Religious employers and faith-based organizations are breathing a sigh of relief as the White House moves to make good on Trump’s pledge to roll back the contraceptive mandate. Federal officials are reportedly finalizing a rule that will roll back Obama-era requirements that force employers to offer health insurance plans that include controversial forms of birth control. The White House Office of Management and Budget said it was in the process of reviewing an “interim final rule” to remove the mandate, which would undo one of the most unconstitutional aspects of Obamacare with or without a full repeal.
The move is not unexpected; Trump signed an executive order at the outset of May that directed his cabinet to look for healthcare regulations that were butting up against “conscience-based objections to the preventive-care mandate.” And, as the New York Times pointed out, he made it clear what he wanted when he praised the Little Sisters of the Poor in the Rose Garden while signing the order. That was no coincidence, seeing as how the religious organization was, until recently, locked in a lawsuit against the Obama administration over the contraceptive mandate.
“With this executive order,” Trump told them, “we are ending the attacks on your religious liberty.”

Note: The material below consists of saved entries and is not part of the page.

/-- R57 to R60: the geometry of a print: the fetch level of step0, the dimensions served at it, the final step clamped, and
the offsets that centre the print, truncated toward zero. -/
def IsGeometry (mode : Mode) (ws hs wp lp : Nat) (g : Geometry) : Prop :=
  ∃ step0 step, IsStep mode ws hs wp lp step0
    ∧ g.level = (if step0 < 131072 then 0 else if step0 < 262144 then 1 else if step0 < 524288 then 2 else 3)
    ∧ g.wsN = max 1 (ws / 2 ^ g.level) ∧ g.hsN = max 1 (hs / 2 ^ g.level)
    ∧ IsStep mode g.wsN g.hsN wp lp step ∧ g.step = max 4096 (min 1048576 step)
    ∧ g.ox = ((g.wsN : Int) * 65536 - (g.step : Int) * wp).tdiv 2
    ∧ g.oy = ((g.hsN : Int) * 65536 - (g.step : Int) * lp).tdiv 2

/-! ## The raster link (R205) -/

/-- R205: no ROW FETCH goes before a reply frame now: one is being clocked in, or the link is idle with no fetch waiting to be
sent. -/
def NothingToSend (s : State) : Prop :=
  s.fetch.link.phase = .receiving
    ∨ s.fetch.link.phase = .idle ∧ (s.fetch.inFlight = none ∨ s.fetch.timer.isSome = true)

/-- The raster link once a reply frame has been read: idle, with ready to be looked at afresh (log entry 27). -/
def LinkReleased (t : State) : Prop := t.fetch.link = { phase := .idle, ready := false }

/-- R205: the header of a frame that cannot be read as ROW DATA or ROW FAULT. -/
def CannotBeRead (code : Byte) (count : Word16) : Prop :=
  (code ≠ 0x81#8 ∧ code ≠ 0x82#8) ∨ (code = 0x81#8 ∧ (count.toNat = 0 ∨ 16384 < count.toNat))

/-! ## Strobes (R42, R86, R121, R122) -/

/-- R86: the lines of the standing selection stand as its beginning asks. -/
def LinesStand (s : State) (lineCount : Nat) : Prop :=
  if s.channel.lastStrobeEnded = true then
    ∃ l rest, s.channel.queue = l :: rest ∧ l.owner = .selection ∧ l.number = 0
  else min 4 lineCount ≤ s.channel.queue.countP (fun l => l.owner == .selection)

/-- R42, R52, R86: Channel Output would begin a selection of so many lines at this strobe, its fit apart. A pending leader of
length 0 is discarded first (log entry 9). -/
def WouldBegin (s : State) (lineCount : Nat) : Prop :=
  StartConditions s ∧ (s.scheduler.leaderPending = true → s.scheduler.leaderLength = 0) ∧ s.web.leaderExposed = false
    ∧ s.channel.exposure = none ∧ LinesStand s lineCount

/-- R42: the standing selection would begin at this strobe, and it fits the active magazine if `fits` holds and does not
otherwise. -/
def SelectionTested (s : State) (fits : Bool) : Prop :=
  ∃ active, s.scheduler.active = some active
    ∧ ((s.scheduler.selection = some .patch ∧ WouldBegin s 100
          ∧ (fits = true ↔ 100 + s.scheduler.endReserve ≤ (s.scheduler.magazine active).remaining))
      ∨ (∃ slot n copy o r i e, s.scheduler.selection = some (.print slot n copy) ∧ s.order? slot = some o
          ∧ o.items[n]? = some r ∧ Table.get? s.orderTable.items r = some i
          ∧ Table.get? s.orderTable.sizes i.sizeIndex = some e ∧ WouldBegin s e.lp
          ∧ (fits = true ↔ FitsPaper (s.scheduler.magazine active) s.scheduler.endReserve i e)))

/-- R35: a command calls for a new attempt: an order joins or leaves a class list, a copy is remade, an item is added to a
listed order, LOAD ROLL or MAGAZINE SWITCHED is taken, the end reserve changes, a patch becomes due, a standing selection is
voided (and does not begin), the start conditions come to hold, or the last line of a work is produced. -/
def AttemptCalledFor (c : Instr) (s t : State) : Prop :=
  (∃ k, t.scheduler.classList k ≠ s.scheduler.classList k)
    ∨ (∃ r i j, Table.get? s.orderTable.items r = some i ∧ Table.get? t.orderTable.items r = some j
        ∧ i.remakesUsed < j.remakesUsed)
    ∨ (∃ k slot o o', slot ∈ s.scheduler.classList k ∧ s.order? slot = some o ∧ t.order? slot = some o'
        ∧ o.items.length < o'.items.length)
    ∨ (∃ code fields status out, c.request = some (.engine, code, fields) ∧ (code = .loadRoll ∨ code = .magazineSwitched)
        ∧ Taking s .engine code fields ∧ Replied t .engine status out ∧ (status = .ok ∨ status = .clamped))
    ∨ t.scheduler.endReserve ≠ s.scheduler.endReserve
    ∨ (¬ PatchDue s ∧ PatchDue t)
    ∨ (s.scheduler.selection.isSome = true ∧ t.scheduler.selection = none ∧ ¬ (c = .lineStrobe ∧ SelectionTested s true))
    ∨ (¬ StartConditions s ∧ StartConditions t)
    ∨ (c = .lineProduced ∧ s.resampler.work.isSome = true ∧ t.resampler.work = none)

The National Women’s Law Center vowed to sue the administration if it repealed the controversial rule, but as Ed Morrissey pointed out on his Hot Air blog, such lawsuits would be unlikely to succeed. To win, the activists would have to prove that the Trump administration is standing in the way of women who need access to contraceptive care. But the Centers for Disease Control conducted a study in 2009 that demonstrated that “contraceptive use in the United States is virtually universal among women of reproductive age: 99 percent of all women who had ever had intercourse had used at least one contraceptive method in their lifetime.”

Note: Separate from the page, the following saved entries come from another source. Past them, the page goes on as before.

/-- R28, R29, R149, R53, R119, R108, R71, R91, R49: the setting requests store every field clamped into its range, answer
CLAMPED where a field was clamped, and change nothing else. -/
def Obligations.SettingsAreClampedAndStored : Prop :=
  (∀ s e m b, Taking s .order .setWindows (be16 e ++ be16 m ++ be16 b) →
      ∃ t, exec (.setWindows .order e m b) s = .next t
        ∧ t.orderTable.windows =
            { express := min 255 e.toNat, standard := min 255 m.toNat, bulk := min 255 b.toNat }
        ∧ Replied t .order (if e.toNat ≤ 255 ∧ m.toNat ≤ 255 ∧ b.toNat ≤ 255 then .ok else .clamped)
            (n16 (min 255 e.toNat) ++ n16 (min 255 m.toNat) ++ n16 (min 255 b.toNat))
        ∧ OnlyChanges [.windows, .port .order] s t)
    ∧ (∀ s n, Taking s .order .setRemakeLimit [n] →
        ∃ t, exec (.setRemakeLimit .order n) s = .next t ∧ t.orderTable.remakeLimit = min 3 n.toNat
          ∧ Replied t .order (if n.toNat ≤ 3 then .ok else .clamped) (n8 (min 3 n.toNat))
          ∧ OnlyChanges [.remakeLimit, .port .order] s t)
    ∧ (∀ s m, Taking s .till .setUncollectedTime (be16 m) →
        ∃ t, exec (.setUncollectedTime .till m) s = .next t ∧ t.sort.uncollectedTime = min 1440 m.toNat
          ∧ Replied t .till (if m.toNat ≤ 1440 then .ok else .clamped) (n16 (min 1440 m.toNat))
          ∧ (∀ n b, Table.get? s.sort.bins n = some b → Table.get? t.sort.bins n =
              some (if m.toNat = 0 then { b with timer := none } else b))
          ∧ OnlyChanges [.bins, .uncollectedTime, .port .till] s t)
    ∧ (∀ s p d e t, Taking s .engine .setWeb (be32 p ++ be16 d ++ be16 e ++ be16 t) →
        ∃ u, exec (.setWeb .engine p d e t) s = .next u
          ∧ u.web.lpath = max 1000 (min 250000 p.toNat) ∧ u.web.stallTime = max 100 (min 10000 t.toNat)
          ∧ u.scheduler.leaderLength = min 5000 d.toNat ∧ u.scheduler.endReserve = e.toNat
          ∧ (∀ m, u.scheduler.magazine m = { s.scheduler.magazine m with
              low := (s.scheduler.magazine m).present && decide ((s.scheduler.magazine m).remaining ≤ e.toNat) })
          ∧ Replied u .engine
              (if 1000 ≤ p.toNat ∧ p.toNat ≤ 250000 ∧ d.toNat ≤ 5000 ∧ 100 ≤ t.toNat ∧ t.toNat ≤ 10000 then .ok
                else .clamped)
              (n32 (max 1000 (min 250000 p.toNat)) ++ n16 (min 5000 d.toNat) ++ n16 e.toNat
                ++ n16 (max 100 (min 10000 t.toNat)))
          ∧ OnlyChanges [.lpath, .stallTime, .paperSettings, .magazines, .attemptCause, .port .engine] s u)
    ∧ (∀ s k t0 t1 t2 a q r g0 g1 g2,
        Taking s .engine .setDensity
          (be16 k ++ be16 t0 ++ be16 t1 ++ be16 t2 ++ [a] ++ be16 q ++ [r] ++ be16 g0 ++ be16 g1 ++ be16 g2) →
        ∃ u, exec (.setDensity .engine k t0 t1 t2 a q r g0 g1 g2) s = .next u
          ∧ u.density.k = min 255 k.toNat
          ∧ u.density.targets = { c0 := min 1023 t0.toNat, c1 := min 1023 t1.toNat, c2 := min 1023 t2.toNat }
          ∧ u.density.a = min 15 a.toNat ∧ u.density.q = max 1 (min 255 q.toNat)
          ∧ u.channel.repeatTolerance = min 15 r.toNat
          ∧ u.resampler.gains = { c0 := max 256 (min 767 g0.toNat), c1 := max 256 (min 767 g1.toNat)
                                  c2 := max 256 (min 767 g2.toNat) }
          ∧ Replied u .engine
              (if k.toNat ≤ 255 ∧ t0.toNat ≤ 1023 ∧ t1.toNat ≤ 1023 ∧ t2.toNat ≤ 1023 ∧ a.toNat ≤ 15
                ∧ 1 ≤ q.toNat ∧ q.toNat ≤ 255 ∧ r.toNat ≤ 15 ∧ 256 ≤ g0.toNat ∧ g0.toNat ≤ 767 ∧ 256 ≤ g1.toNat
                ∧ g1.toNat ≤ 767 ∧ 256 ≤ g2.toNat ∧ g2.toNat ≤ 767 then .ok else .clamped)
              (n16 (min 255 k.toNat) ++ n16 (min 1023 t0.toNat) ++ n16 (min 1023 t1.toNat) ++ n16 (min 1023 t2.toNat)
                ++ n8 (min 15 a.toNat) ++ n16 (max 1 (min 255 q.toNat)) ++ n8 (min 15 r.toNat)
                ++ n16 (max 256 (min 767 g0.toNat)) ++ n16 (max 256 (min 767 g1.toNat))
                ++ n16 (max 256 (min 767 g2.toNat)))
          ∧ OnlyChanges [.densitySettings, .repeatTolerance, .gains, .attemptCause, .port .engine] s u)

/-! ## The scheduler and the magazines -/

/-- R47, R48, R49, R43, R45, R50: LOAD ROLL and UNLOAD ROLL, their tests in order and what they do to the magazine's
record; on the active magazine they void a standing selection. -/
def Obligations.LoadAndUnloadRoll : Prop :=
  (∀ s magazine width surface length,
      Taking s .engine .loadRoll ([magazine] ++ be16 width ++ [surface] ++ be32 length) →
      (magazine ∉ [1#8, 2#8] ∨ width.toNat < 89 ∨ width.toNat > 305 ∨ surface ∉ [1#8, 2#8, 3#8] →
          RefusedWith (.loadRoll .engine magazine width surface length) s .engine .malformed)
        ∧ (∀ m u, (magazine, m) ∈ [(1#8, Magazine.a), (2#8, .b)] → 89 ≤ width.toNat → width.toNat ≤ 305 →
            (surface, u) ∈ [(1#8, Surface.gloss), (2#8, .matt), (3#8, .lustre)] →
            (s.scheduler.active = some m → s.exposing = true →
                RefusedWith (.loadRoll .engine magazine width surface length) s .engine .wrongState)
              ∧ (s.scheduler.active ≠ some m ∨ s.exposing = false →
                  ∃ t r, exec (.loadRoll .engine magazine width surface length) s = .next t
                    ∧ r = ({ present := true, width := width.toNat, surface := u, remaining := min 2500000 length.toNat
                             low := decide (min 2500000 length.toNat ≤ s.scheduler.endReserve) } : MagazineRecord)
                    ∧ t.scheduler.magazine m = r ∧ t.scheduler.magazine m.other = s.scheduler.magazine m.other
                    ∧ t.scheduler.switchPatch = (s.scheduler.switchPatch || decide (s.scheduler.active = some m))
                    ∧ t.scheduler.patchCounter = s.scheduler.patchCounter
                    ∧ t.scheduler.resetPatch = s.scheduler.resetPatch
                    ∧ t.scheduler.attemptCause = true
                    ∧ VoidedIf (s.scheduler.active = some m) s t
                    ∧ Replied t .engine (if length.toNat ≤ 2500000 then .ok else .clamped) r.layout
                    ∧ OnlyChanges [.magazines, .patchCadence, .attemptCause, .selection, .lineQueue, .work, .rows, .fetch,
                        .port .engine] s t)))
    ∧ (∀ s magazine, Taking s .engine .unloadRoll [magazine] →
        (magazine ∉ [1#8, 2#8] → RefusedWith (.unloadRoll .engine magazine) s .engine .malformed)
          ∧ (∀ m, (magazine, m) ∈ [(1#8, Magazine.a), (2#8, .b)] →
              (s.scheduler.active = some m → s.exposing = true →
                  RefusedWith (.unloadRoll .engine magazine) s .engine .wrongState)
                ∧ (s.scheduler.active ≠ some m ∨ s.exposing = false →
                    ∃ t r, exec (.unloadRoll .engine magazine) s = .next t
                      ∧ r = { s.scheduler.magazine m with present := false, low := false }
                      ∧ t.scheduler.magazine m = r ∧ t.scheduler.magazine m.other = s.scheduler.magazine m.other
                      ∧ t.scheduler.switchRequested =
                          (if s.scheduler.switchRequested = some m then none else s.scheduler.switchRequested)
                      ∧ VoidedIf (s.scheduler.active = some m) s t
                      ∧ Replied t .engine .ok r.layout
                      ∧ OnlyChanges [.magazines, .switchRequest, .attemptCause, .selection, .lineQueue, .work, .rows,
                          .fetch, .port .engine] s t)))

Access to contraceptives has not been a legitimate problem in the U.S. for a long time – certainly for a much longer period of time than the Affordable Care Act has been around. It won’t be a problem after the administration scraps these rules.
Of course, the Democrats never cared about solving a “problem” in the first place, and that has been borne out by the many court decisions striking down the Obama administration’s tireless attempts to regulate religious beliefs. This was always about making faith illegal – or, to put it another way, to replace faith in God with faith in government.
Trump can’t bring back America’s religious beliefs with an executive order, but he can certainly allow those Americans who choose faith to do so without risking their businesses, their jobs, or their very freedom.